Crime & Courts

Judge dismisses misconduct charges against ex-coroner Marlene Lantz

WOODSTOCK – Former McHenry County Coroner Marlene Lantz’s duty to bury two unclaimed fetuses was not mandatory, a judge ruled Friday.

Lantz, 68, was indicted in 2015 on two counts of official misconduct and one count of forgery after she allegedly failed to properly dispose of two fetuses that prosecutors have said were kept in the coroner’s officer for more than two decades.

Prosecutors have argued that Lantz should have buried the remains, cremated them or donated them to science.

McHenry County Judge Robert Wilbrandt said in his written decision that because he believed the county coroner’s duty was directory and not mandatory, the official misconduct charges must be dismissed because Lantz did not fail to perform a “mandatory duty” as charged in the indictment.
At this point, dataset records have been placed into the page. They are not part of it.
/-! ### Self-test (R373) -/

/-- DIS_N disagreeing cycles, or the twin's newer self-test, start the test on this unit. -/
def btnSelftestStart (s : State) : State :=
  let other := match s.btn.twin with
    | some h => if h.stSeq ≠ s.btn.stSeq ∧ (h.stSeq + 65536 - s.btn.stSeq) % 65536 < 32768 then some h.stSeq else none
    | none => none
  if !inPair s || s.btn.stRun then s
  else match other with
  | some q => startSelftest q false s
  | none => if fget s Fld.BTN_CFG_DIS_N ≤ s.btn.disRun then startSelftest (s.btn.stSeq + 1) false s else s

def execBtnSelftestStart (s : State) : Host.Outcome State Fault Refusal := .next (btnSelftestStart s)

/-- R373: an HMP SELFTEST starts the test on this unit, and the twin is told to start the same one. -/
def btnCmdSelftest (o : Origin) (s : State) : State × Status :=
  btnCommand o [(roleAtLeast .engineer o, .notPermitted), (s.sys.mode != .boot, .illegalInMode), (!s.btn.stRun, .busy)]
    (fun s => sendMgmt (.selftest (Fin.ofNat 65536 (s.btn.stSeq + 1))) (startSelftest (s.btn.stSeq + 1) true s)) s

def execBtnCmdSelftest (o : Origin) (s : State) : Host.Outcome State Fault Refusal := .next (btnCmdSelftest o s).1

/-- The own test ends: SELFTEST is set by a FAIL and cleared by a PASS (R374). -/
def btnSelftestDone (pass : Bool) (s : State) : State :=
  if !s.btn.stRun then s
  else
    let s := { s with btn := { s.btn with stRun := false, stOwn := if pass then 1 else 2 } }
    settleSelftest (fset Fld.BTN_HEALTH_SELFTEST (boolNat (!pass)) s)

def execBtnSelftestDone (pass : Bool) (s : State) : Host.Outcome State Fault Refusal := .next (btnSelftestDone pass s)

/-- R373: the twin's result does not come within 100 ms: it counts as FAIL. -/
def btnSelftestResultTimeout (s : State) : State :=
  if s.btn.stOwn ≠ 0 ∧ s.btn.stTwin = 0 ∧ inPair s then settleSelftest { s with btn := { s.btn with stTwin := 2 } } else s

def execBtnSelftestResultTimeout (s : State) : Host.Outcome State Fault Refusal := .next (btnSelftestResultTimeout s)

/-! ### Mirror lanes, health and join -/

def lanesUp (s : State) : Nat := fget s Fld.MIR_STATUS_LANE0 + fget s Fld.MIR_STATUS_LANE1

def laneField (l : Nat) : Field := if l = 0 then Fld.MIR_STATUS_LANE0 else Fld.MIR_STATUS_LANE1

/-- The sources and flags that follow the lanes (R358, R374, R66). -/
def settleLanes (s : State) : State :=
  let n := lanesUp s
  let s := fset Fld.MIR_STATUS_UP (boolNat (n != 0)) s
  let s := fset Fld.MIR_STATUS_LOCKED (boolNat (n != 0 && mirrorLocked s)) s
  let s := if inPair s then fset Fld.BTN_HEALTH_MIR_DOWN (boolNat (n == 0)) s else s
  condIs (n == 0) 41 0 0x33 (condIs (n == 1) 40 0 0x33 s)

/-- R358: a lane is lost. -/
def mirrorLaneLoss (l : Nat) (s : State) : State :=
  if fbit s (laneField l) then settleLanes (fset (laneField l) 0 s) else s

def execMirrorLaneLoss (l : Fin 2) (s : State) : Host.Outcome State Fault Refusal := .next (mirrorLaneLoss l.val s)

/-- A lane that LANE_EN no longer enables is lost. -/
def disableLanes (s : State) : State :=
  (List.range 2).foldl (fun s l =>
    if (fget s Fld.MIR_CTRL_LANE_EN).testBit l then s else mirrorLaneLoss l s) s

/-- A lane that is enabled comes up. -/
def mirrorLaneRestore (l : Nat) (s : State) : State :=
  if (fget s Fld.MIR_CTRL_LANE_EN).testBit l && s.sys.mode != .boot then settleLanes (fset (laneField l) 1 s) else s

def execMirrorLaneRestore (l : Fin 2) (s : State) : Host.Outcome State Fault Refusal := .next (mirrorLaneRestore l.val s)

/-- R374: the standby's mode differs from the holder's for more than 100 ms. -/
def modeDiffTimeout (s : State) : State :=
  match s.btn.twin with
  | some h =>
    if s.sys.role = .standby ∧ h.role = .active ∧ h.mode ≠ s.sys.mode then fset Fld.BTN_HEALTH_MODE_DIFF 1 s else s
  | none => s

def execModeDiffTimeout (s : State) : Host.Outcome State Fault Refusal := .next (modeDiffTimeout s)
A mandatory duty is required to be carried out in a “strict and timely”
manner. Failure to perform a mandatory duty could result in criminal liability. A directory duty means the coroner was given discretion and there was no imposed time limits to determine how long the process of identification, notification and waiting for relatives’ decisions should take.

Whether this was a mandatory or directory duty was one of the issues brought up by Jim Harrison, Lantz’s attorney, in his previous motion to dismiss the misconduct charges against his client.
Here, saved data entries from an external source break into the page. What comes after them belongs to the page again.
/-- A write of a FAD register other than the commands (R260, R268, R269): its checks after the role. -/
def fadChecks (s : State) (n off : Nat) (v : Word) : List (Bool × Status) :=
  let blk := fbit s (Fld.FAD_WIN_CFG_BLK_EN n)
  let hi := (latest s (Reg.FAD_WIN_HI n)).toInt
  let lo := (latest s (Reg.FAD_WIN_LO n)).toInt
  let hyst : Int := fieldGet (latest s (Reg.FAD_WIN_CFG n)) 27 16
  let ok := fun (h l y : Int) => decide (l + 2 * y < h ∧ -131072 ≤ l ∧ h ≤ 131071)
  match off with
  | 0x00 => [(s.sys.mode == .commission, .illegalInMode), (n % 2 == 0 || !v.getLsbD 1, .badParam)]
  | 0x04 => [(!blk, .notPermitted), (ok hi lo (fieldGet v 27 16), .badParam)]
  | 0x08 => [(!blk, .notPermitted), (ok v.toInt lo hyst, .badParam)]
  | 0x0C => [(!blk, .notPermitted), (ok hi v.toInt hyst, .badParam)]
  | _ => []

/-- Adoption of a comparator register: the sample count restarts (R268). -/
def adoptWin (n off : Nat) (v : Word) (s : State) : State :=
  let s := match off with
    | 0x04 => regSet (Reg.FAD_WIN_CFG n) ((regGet s (Reg.FAD_WIN_CFG n) &&& 0x80000000) ||| (v &&& 0x0FFF010F)) s
    | 0x08 => regSet (Reg.FAD_WIN_HI n) v s
    | _ => regSet (Reg.FAD_WIN_LO n) v s
  setChan n { chan s n with runOut := 0, runIn := 0 } s

/-! ### The housekeeping converter: scans (R273 to R277) -/

def setHka (h : Hka) (s : State) : State := { s with front := { s.front with hka := h } }

def calRunning (s : State) : Bool := match s.front.hka.cal with | .running _ => true | _ => false

def hkaMask (s : State) : List Nat := (List.range 32).filter (fun c => (fget s Fld.HKA_MASK_MASK).testBit c)

/-- HKA_STATUS: scanning, powered, calibration and occupied slots as they are. -/
def showHka (s : State) : State :=
  let h := s.front.hka
  let s := fset Fld.HKA_STATUS_SCANNING (boolNat h.scanning) s
  let s := fset Fld.HKA_STATUS_POWERED (boolNat (h.scanning || !h.inj.isEmpty || calRunning s)) s
  let s := fset Fld.HKA_STATUS_CAL (boolNat (h.cal != .none)) s
  fset Fld.HKA_STATUS_QDEPTH (popCount 4 h.slots) s

/-- Start the calibration now, or leave it pending (R281). Injected requests that wait now are delayed by it. -/
def calFollows (after : Nat) (s : State) : State :=
  let h := s.front.hka
  if h.scanning || decide (0 < after) then setHka { h with cal := .pending after } s
  else setHka { h with cal := .running s.time.cnt, inj := h.inj.map (fun r => { r with delayed := true }) } s

/-- A scan start that is not skipped (R274): it takes the mask as it stands. A calibration that began on this boundary
follows the scan, and delays none of the requests adopted here (R281). -/
def beginScan (s : State) : State :=
  let h := s.front.hka
  let h := match h.cal with
    | .running _ => { h with cal := .pending 0, inj := h.inj.map (fun (r : InjReq) =>
        if r.at_ = s.time.cnt then { r with delayed := false } else r) }
    | _ => h
  let t := nowSplit s
  showHka (setSplitRegs Reg.HKA_SCAN_T_0 t (setHka { h with scanning := true, todo := hkaMask s, got := [] } s))

/-- A scan start (R273, R275, R281). One on the boundary at which a calibration began runs first. -/
def scanStart (s : State) : State :=
  let h := s.front.hka
  if (hkaMask s).isEmpty then s
  else if h.scanning then bump Reg.HKA_SKIP_BUSY_CNT s
  else match h.cal with
    | .running t => if t = s.time.cnt then beginScan s else bump Reg.HKA_SKIP_CAL_CNT s
    | _ => beginScan s

/-- SCAN_GO (R273): no scan under TRIG 0. -/
def hkaScanGo (o : Origin) (s : State) : State × Status :=
  checkWrite Reg.HKA_CTRL o [(roleOrCore .operator o, .notPermitted), (s.sys.mode != .boot, .illegalInMode)]
    (fun s => if fget s Fld.HKA_CTRL_TRIG = 0 then s else scanStart s) s

def execHkaScanGo (o : Origin) (s : State) : Host.Outcome State Fault Refusal := .next (hkaScanGo o s).1

/-- A start by the timer, or by a cycle number divisible by HKA_ESCDIV (R273). -/
def hkaTimedStart (s : State) : State :=
  match fget s Fld.HKA_CTRL_TRIG with
  | 1 => scanStart s
  | 2 => if escRunning s && (cycleNo s).toNat % max 1 (fget s Fld.HKA_ESCDIV_DIV) == 0 then scanStart s else s
  | _ => s

def execHkaTimedScanStart (s : State) : Host.Outcome State Fault Refusal := .next (hkaTimedStart s)

/-- An HKA event (R277, R385). -/
def hkaEvent (arg : Nat) (s : State) : State :=
  post (mkEvent s 9 0 (fget s Fld.HKA_EVT_FLOW) (fget s Fld.HKA_EVT_CLASS) (BitVec.ofNat 32 arg)
    (regGet s Reg.HKA_BUF_WPTR) 0) s

/-- Write one entry to the DMA buffer (R277), with the event at its middle or end. -/
def hkaBuffer (e : Word) (s : State) : State :=
  let size := 2 ^ fget s Fld.HKA_BUF_CFG_SIZE
  let p := fget s Fld.HKA_BUF_WPTR_WPTR % size
  let s := putWord (Config.dramBase + fget s Fld.HKA_BUF_BASE_BASE_KIB * 1024 + 4 * p) e s
  let s := fset Fld.HKA_BUF_WPTR_WPTR ((p + 1) % size) s
  if p + 1 = size / 2 ∧ fbit s Fld.HKA_BUF_CFG_HALF_EN then hkaEvent 0 s
  else if p + 1 = size ∧ fbit s Fld.HKA_BUF_CFG_WRAP_EN then hkaEvent 1 s
  else s

/-- Channel 31 is reserved and reads 0 (R270). -/
def hkaCode (ch : Nat) (code : Half) : Nat := if ch = 31 then 0 else code.toNat

/-- The current-mode limits of R271. -/
def currentLimits (ch r : Nat) (s : State) : State :=
  if 16 ≤ ch ∨ !(fget s Fld.HKA_MODE_CUR).testBit ch then s
  else
    let s := if r < 9216 then fset Fld.HKA_UNDER_UNDER (setBit (fget s Fld.HKA_UNDER_UNDER) ch true) s else s
    if r = 65535 then fset Fld.HKA_OVER_OVER (setBit (fget s Fld.HKA_OVER_OVER) ch true) s else s

/-- R274, R276: the next scan conversion completes, unless an injected request adopted before it began goes first. -/
def hkaConversion (code : Half) (s : State) : State :=
  let h := s.front.hka
  match h.todo with
  | [] => s
  | ch :: rest =>
    if !h.scanning || h.inj.any (fun r => decide (r.at_ + 500 ≤ s.time.cnt)) then s
    else
      let r := hkaCode ch code
      let e := BitVec.ofNat 32 (ch * 2 ^ 27 + h.seq % 2048 * 2 ^ 16 + r)
      let s := setHka { h with todo := rest, got := h.got ++ [(ch, r)] } s
      hkaBuffer e (regSet (Reg.HKA_LAST ch) e (currentLimits ch r s))

def execHkaConversion (code : Half) (s : State) : Host.Outcome State Fault Refusal := .next (hkaConversion code s)

/-! ### Checks at the end of a scan (R272, R504) -/

/-- The self-test channels against their nominal values, ±0.5 %, 32 and 64 codes. -/
def selfTestOk (ch r : Nat) : Bool :=
  match ch with
  | 16 => decide (26214 * 995 ≤ r * 1000 ∧ r * 1000 ≤ 26214 * 1005)
  | 17 => decide (16000 * 995 ≤ r * 1000 ∧ r * 1000 ≤ 16000 * 1005)
  | 29 => decide (r ≤ 32)
  | 30 => decide (32704 ≤ r ∧ r ≤ 32832)
  | _ => true

/-- The limits of R504 as codes by the scales of R270: lowest and highest value within, and the source. -/
def hkaLimit (ch : Nat) : Option (Nat × Nat × Nat) :=
  match ch with
  | 18 | 19 => some (11520, 48000, 53)
  | 20 => some (36480, 40320, 4)
  | 21 => some (40128, 44352, 4)
  | 22 => some (43776, 48384, 4)
  | 23 => some (38912, 43008, 4)
  | 24 | 25 | 26 | 27 => some (19840, 39680, 5)
  | 28 => some (19840, 37120, 5)
  | _ => none

/-- Three consecutive scans outside a limit raise its source, three within clear it (R504). -/
def hkaLimitCheck (s : State) (e : Nat × Nat) : State :=
  match hkaLimit e.1 with
  | none => s
  | some (lo, hi, src) =>
    let h := s.front.hka
    let ok := decide (lo ≤ e.2 ∧ e.2 ≤ hi)
    let bad := if ok then 0 else Store.get (fun _ => 0) h.limBad e.1 + 1
    let good := if ok then Store.get (fun _ => 0) h.limOk e.1 + 1 else 0
    let s := setHka { h with limBad := Store.set (fun _ => 0) h.limBad e.1 (min bad 3), limOk := Store.set (fun _ => 0) h.limOk e.1 (min good 3) } s
    if 3 ≤ bad then condIs true src e.1 frontMaster s
    else if 3 ≤ good then condIs false src e.1 frontMaster s
    else s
Harrison said the coroner had no duty at all to bury unclaimed human remains, as relatives of the deceased could be legally forced to do so.

Combs argued that despite having a 20-year window of opportunity to arrange for the burial, Lantz ignored her mandatory obligation, according to his motion.
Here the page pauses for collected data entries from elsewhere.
/-- Adopt a safety block whole, after its change log entry is written (R431, R433). -/
def adoptSafetyBlock (b : SafetyBlock) (image : List Byte) (s : State) : State :=
  let crc := crc32 image
  let e : SafetyLogEntry := ⟨nowSplit s, b.id, s.saf.blockCrc, crc, s.saf.logSeq⟩
  let ps := (List.range 8).map (adoptPair s b)
  let s := { s with saf := { s.saf with
      log := s.saf.log ++ [e], logSeq := s.saf.logSeq + 1, block := b, blockCrc := crc, pairs := ps } }
  settleOutputs (winImages b { s with saf := { s.saf with demand1 := sf1Demand s ps } })

/-- R432: the status with which SAFE_PB_LOAD is refused, in that table's order. -/
def safePbRefusal (x : Session) (r : Req) (pwOk : Bool) (sig : ImageSig) (b : SafetyBlock) (s : State) : Option Status :=
  if x.role ≠ .safetyEngineer ∨ r.port = .station then some .notPermitted
  else if !pwOk || !keyEnrolled s .safety sig then some .authFail
  else if s.sys.mode ≠ .commission ∧ s.sys.mode ≠ .lockout then some .illegalInMode
  else if !safetyBlockOk b then some .badParam
  else if Config.safLogCap ≤ s.saf.log.length then some .logFull
  else none

def setPbStatus (st : Status) (s : State) : State := { s with saf := { s.saf with pbStatus := st } }

/-- SAFE_PB_LOAD decides its checks in the order of R432; every refusal raises SAFE_CFG. -/
def safePbBody (r : Req) (pwOk : Bool) (sig : ImageSig) (b : SafetyBlock) (image : List Byte) (x : Session) (s : State) :
    State × Reply :=
  match safePbRefusal x r pwOk sig b s with
  | some st => (occur (detect 52 0 0x0A 0) (setPbStatus st s), some (st, []))
  | none => (setPbStatus .ok (adoptSafetyBlock b image s), some (.ok, []))

/-- A request that fails authentication is a refusal of R432 too. -/
def safePbLoad (r : Req) (pwOk : Bool) (sig : ImageSig) (b : SafetyBlock) (image : List Byte) (s : State) : State :=
  let t := hmpRun r ⟨0x0051, .viewer, false, false, allModes⟩ (safePbBody r pwOk sig b image) s
  if s.sys.powered && !authentic r s then occur (detect 52 0 0x0A 0) (setPbStatus .authFail t) else t

def execSafePbLoad (r : Req) (passwordOk : Bool) (sig : ImageSig) (block : SafetyBlock) (image : List Byte) (s : State) :
    Host.Outcome State Fault Refusal := .next (safePbLoad r passwordOk sig block image s)

/-- The 32 bytes of a change log entry (R433). -/
def SafetyLogEntry.bytes (e : SafetyLogEntry) : List Byte :=
  let b := wordsBytes [splitNs e.time, splitLo e.time, BitVec.ofNat 32 (e.blockId % 65536 * 65536 + splitHi e.time),
    0x03000000, e.oldCrc, e.newCrc, BitVec.ofNat 32 e.seq]
  b ++ wordBytes (crc32 b)

def safetyLogBytes (s : State) : List Byte := s.saf.log.flatMap SafetyLogEntry.bytes

/-- The sequence number of the newest entry ever written, 0 if none (R433). -/
def newestSafSeq (s : State) : Word := BitVec.ofNat 32 (s.saf.logSeq - 1)

/-- R433: SAFE_LOG_ACK empties the log into the archive (R487) when its SEQ and CRC match. -/
def safeLogAckBody (seq crc : Word) (_ : Session) (s : State) : State × Reply :=
  if seq = newestSafSeq s ∧ crc = crc32 (safetyLogBytes s) then
    if s.saf.log.isEmpty then (s, some (.ok, []))
    else (archiveAdd (.safetyLog s.saf.log) { s with saf := { s.saf with log := [] } }, some (.ok, []))
  else (s, some (.checkFail, []))

def execSafeLogAck (r : Req) (seq crc : Word) (s : State) : Host.Outcome State Fault Refusal :=
  .next (hmpRun r ⟨0x0052, .safetyEngineer, true, false, notBoot⟩ (safeLogAckBody seq crc) s)

/-! ### The read-only image of block SAF -/

def maskOf (n : Nat) (f : Nat → Bool) : Nat := (List.range n).foldl (fun m i => setBit m i (f i)) 0

def safStatusWord (s : State) : Word :=
  let lock := if s.saf.refreshed then s.saf.latch else true
  BitVec.ofNat 32 (boolNat lock * 2 ^ 31 + boolNat (!blockwOk s) * 2 ^ 30 + boolNat s.saf.relArmed * 2 ^ 29 +
    boolNat s.saf.key * 2 ^ 28 + boolNat s.saf.keyStuck * 2 ^ 27 + boolNat (decide (448 ≤ s.saf.log.length)) * 2 ^ 26 +
    boolNat (decide (Config.safLogCap ≤ s.saf.log.length)) * 2 ^ 25 + boolNat (s.saf.demand4 != 0) * 8 +
    boolNat (sf3Stands s) * 4 + boolNat s.saf.demand1)

def safSqWord (s : State) : Word :=
  let m := fun f => maskOf 4 (fun q => f (outState s q))
  BitVec.ofNat 32 (m OutState.fault * 2 ^ 24 + m OutState.rbL * 2 ^ 20 + m OutState.rbH * 2 ^ 16 + m OutState.swL * 2 ^ 12 +
    m OutState.swH * 2 ^ 8 + maskOf 4 (isPermit s) * 16 + m OutState.on)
“It is absurd to suggest that this duty was discretionary and that the former coroner could simply choose to refuse to bury the dead and collect corpses in a cooler without consequence,” Combs said in his motion.

Wilbrandt said he would not rule on issues concerning the statute of limitations as it does not directly relate to the defendant’s motion to dismiss the misconduct charges.

Harrison also argued that prosecutorial misconduct was committed before the grand jury. Wilbrandt twice dismissed Harrison’s argument of prosecutorial misconduct, saying the defense’s interpretation of Illinois statute is “erroneous.”

Combs said he was unsure if the state’s attorney’s office would file a motion to reconsider Wilbrandt’s decision.

The forgery charge alleged against Lantz will proceed to trial Oct. 24.

“We are confident that once the facts come out, people will understand exactly what happened and the case will be dismissed,” Harrison said following Wilbrandt’s decision.

Wilbrandt said even though he ruled to dismiss the misconduct charges, the court does not condone any of the alleged conduct. He said these charges, if proven, would reflect at least “poor management and extraordinary negligence” on the former staff and office of the McHenry County coroner.